### ENTRIES SUPPLIED
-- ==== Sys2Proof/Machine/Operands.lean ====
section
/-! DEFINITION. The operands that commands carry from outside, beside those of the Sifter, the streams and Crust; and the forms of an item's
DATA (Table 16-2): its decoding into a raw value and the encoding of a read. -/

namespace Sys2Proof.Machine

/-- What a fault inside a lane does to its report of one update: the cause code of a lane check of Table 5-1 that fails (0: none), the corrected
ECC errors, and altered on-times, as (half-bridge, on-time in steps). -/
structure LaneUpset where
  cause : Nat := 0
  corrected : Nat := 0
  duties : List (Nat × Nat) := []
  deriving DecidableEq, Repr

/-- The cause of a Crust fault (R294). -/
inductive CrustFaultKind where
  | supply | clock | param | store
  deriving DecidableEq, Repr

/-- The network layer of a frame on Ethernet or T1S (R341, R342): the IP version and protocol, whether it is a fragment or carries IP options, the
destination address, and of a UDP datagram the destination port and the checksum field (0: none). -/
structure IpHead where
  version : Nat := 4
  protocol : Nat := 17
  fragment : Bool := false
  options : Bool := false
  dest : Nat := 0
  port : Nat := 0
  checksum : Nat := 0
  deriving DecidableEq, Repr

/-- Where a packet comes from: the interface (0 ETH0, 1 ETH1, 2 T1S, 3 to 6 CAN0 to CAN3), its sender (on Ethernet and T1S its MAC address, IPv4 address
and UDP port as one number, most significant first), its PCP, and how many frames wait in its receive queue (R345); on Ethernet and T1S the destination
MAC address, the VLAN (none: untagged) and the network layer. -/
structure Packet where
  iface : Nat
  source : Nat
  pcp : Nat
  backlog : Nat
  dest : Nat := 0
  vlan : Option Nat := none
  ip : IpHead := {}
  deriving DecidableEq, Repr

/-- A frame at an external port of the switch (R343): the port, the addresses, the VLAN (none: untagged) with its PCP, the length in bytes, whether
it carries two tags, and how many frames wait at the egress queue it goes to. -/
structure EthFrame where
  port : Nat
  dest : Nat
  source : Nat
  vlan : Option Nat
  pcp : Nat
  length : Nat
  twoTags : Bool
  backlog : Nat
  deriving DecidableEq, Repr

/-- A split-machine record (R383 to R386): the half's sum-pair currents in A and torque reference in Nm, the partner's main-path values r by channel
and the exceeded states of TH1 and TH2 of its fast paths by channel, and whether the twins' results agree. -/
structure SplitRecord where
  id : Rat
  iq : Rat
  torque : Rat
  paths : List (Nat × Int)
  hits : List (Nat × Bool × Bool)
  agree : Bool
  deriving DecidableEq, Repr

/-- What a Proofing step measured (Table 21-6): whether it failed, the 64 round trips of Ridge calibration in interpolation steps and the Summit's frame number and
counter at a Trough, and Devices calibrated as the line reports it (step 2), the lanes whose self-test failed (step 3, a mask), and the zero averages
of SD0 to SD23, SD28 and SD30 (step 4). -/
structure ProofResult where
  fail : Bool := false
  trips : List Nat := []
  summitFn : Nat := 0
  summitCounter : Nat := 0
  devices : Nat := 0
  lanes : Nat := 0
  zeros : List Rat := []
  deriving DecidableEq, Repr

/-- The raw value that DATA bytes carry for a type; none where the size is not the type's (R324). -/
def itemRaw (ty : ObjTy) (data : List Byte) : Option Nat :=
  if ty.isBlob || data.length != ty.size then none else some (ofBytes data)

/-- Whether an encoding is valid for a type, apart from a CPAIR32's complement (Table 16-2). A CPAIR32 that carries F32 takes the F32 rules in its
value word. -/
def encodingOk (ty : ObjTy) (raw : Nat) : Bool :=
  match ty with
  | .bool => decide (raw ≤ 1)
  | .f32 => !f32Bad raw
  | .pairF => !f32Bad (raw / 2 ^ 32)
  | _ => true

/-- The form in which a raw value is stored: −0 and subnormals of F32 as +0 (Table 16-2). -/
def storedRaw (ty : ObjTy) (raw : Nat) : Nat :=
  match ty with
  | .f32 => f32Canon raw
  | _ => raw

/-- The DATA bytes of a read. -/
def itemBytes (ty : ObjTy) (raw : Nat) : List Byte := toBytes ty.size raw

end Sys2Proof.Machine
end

### WORK INSTRUCTION
Set down the listing above in its entirety, exactly as written.

### SOLUTION
-- ==== Sys2Proof/Machine/Operands.lean ====
section
/-! DEFINITION. The operands that commands carry from outside, beside those of the Sifter, the streams and Crust; and the forms of an item's
DATA (Table 16-2): its decoding into a raw value and the encoding of a read. -/

namespace Sys2Proof.Machine

/-- What a fault inside a lane does to its report of one update: the cause code of a lane check of Table 5-1 that fails (0: none), the corrected
ECC errors, and altered on-times, as (half-bridge, on-time in steps). -/
structure LaneUpset where
  cause : Nat := 0
  corrected : Nat := 0
  duties : List (Nat × Nat) := []
  deriving DecidableEq, Repr

/-- The cause of a Crust fault (R294). -/
inductive CrustFaultKind where
  | supply | clock | param | store
  deriving DecidableEq, Repr

/-- The network layer of a frame on Ethernet or T1S (R341, R342): the IP version and protocol, whether it is a fragment or carries IP options, the
destination address, and of a UDP datagram the destination port and the checksum field (0: none). -/
structure IpHead where
  version : Nat := 4
  protocol : Nat := 17
  fragment : Bool := false
  options : Bool := false
  dest : Nat := 0
  port : Nat := 0
  checksum : Nat := 0
  deriving DecidableEq, Repr

/-- Where a packet comes from: the interface (0 ETH0, 1 ETH1, 2 T1S, 3 to 6 CAN0 to CAN3), its sender (on Ethernet and T1S its MAC address, IPv4 address
and UDP port as one number, most significant first), its PCP, and how many frames wait in its receive queue (R345); on Ethernet and T1S the destination
MAC address, the VLAN (none: untagged) and the network layer. -/
structure Packet where
  iface : Nat
  source : Nat
  pcp : Nat
  backlog : Nat
  dest : Nat := 0
  vlan : Option Nat := none
  ip : IpHead := {}
  deriving DecidableEq, Repr

/-- A frame at an external port of the switch (R343): the port, the addresses, the VLAN (none: untagged) with its PCP, the length in bytes, whether
it carries two tags, and how many frames wait at the egress queue it goes to. -/
structure EthFrame where
  port : Nat
  dest : Nat
  source : Nat
  vlan : Option Nat
  pcp : Nat
  length : Nat
  twoTags : Bool
  backlog : Nat
  deriving DecidableEq, Repr

/-- A split-machine record (R383 to R386): the half's sum-pair currents in A and torque reference in Nm, the partner's main-path values r by channel
and the exceeded states of TH1 and TH2 of its fast paths by channel, and whether the twins' results agree. -/
structure SplitRecord where
  id : Rat
  iq : Rat
  torque : Rat
  paths : List (Nat × Int)
  hits : List (Nat × Bool × Bool)
  agree : Bool
  deriving DecidableEq, Repr

/-- What a Proofing step measured (Table 21-6): whether it failed, the 64 round trips of Ridge calibration in interpolation steps and the Summit's frame number and
counter at a Trough, and Devices calibrated as the line reports it (step 2), the lanes whose self-test failed (step 3, a mask), and the zero averages
of SD0 to SD23, SD28 and SD30 (step 4). -/
structure ProofResult where
  fail : Bool := false
  trips : List Nat := []
  summitFn : Nat := 0
  summitCounter : Nat := 0
  devices : Nat := 0
  lanes : Nat := 0
  zeros : List Rat := []
  deriving DecidableEq, Repr

/-- The raw value that DATA bytes carry for a type; none where the size is not the type's (R324). -/
def itemRaw (ty : ObjTy) (data : List Byte) : Option Nat :=
  if ty.isBlob || data.length != ty.size then none else some (ofBytes data)

/-- Whether an encoding is valid for a type, apart from a CPAIR32's complement (Table 16-2). A CPAIR32 that carries F32 takes the F32 rules in its
value word. -/
def encodingOk (ty : ObjTy) (raw : Nat) : Bool :=
  match ty with
  | .bool => decide (raw ≤ 1)
  | .f32 => !f32Bad raw
  | .pairF => !f32Bad (raw / 2 ^ 32)
  | _ => true

/-- The form in which a raw value is stored: −0 and subnormals of F32 as +0 (Table 16-2). -/
def storedRaw (ty : ObjTy) (raw : Nat) : Nat :=
  match ty with
  | .f32 => f32Canon raw
  | _ => raw

/-- The DATA bytes of a read. -/
def itemBytes (ty : ObjTy) (raw : Nat) : List Byte := toBytes ty.size raw

end Sys2Proof.Machine
end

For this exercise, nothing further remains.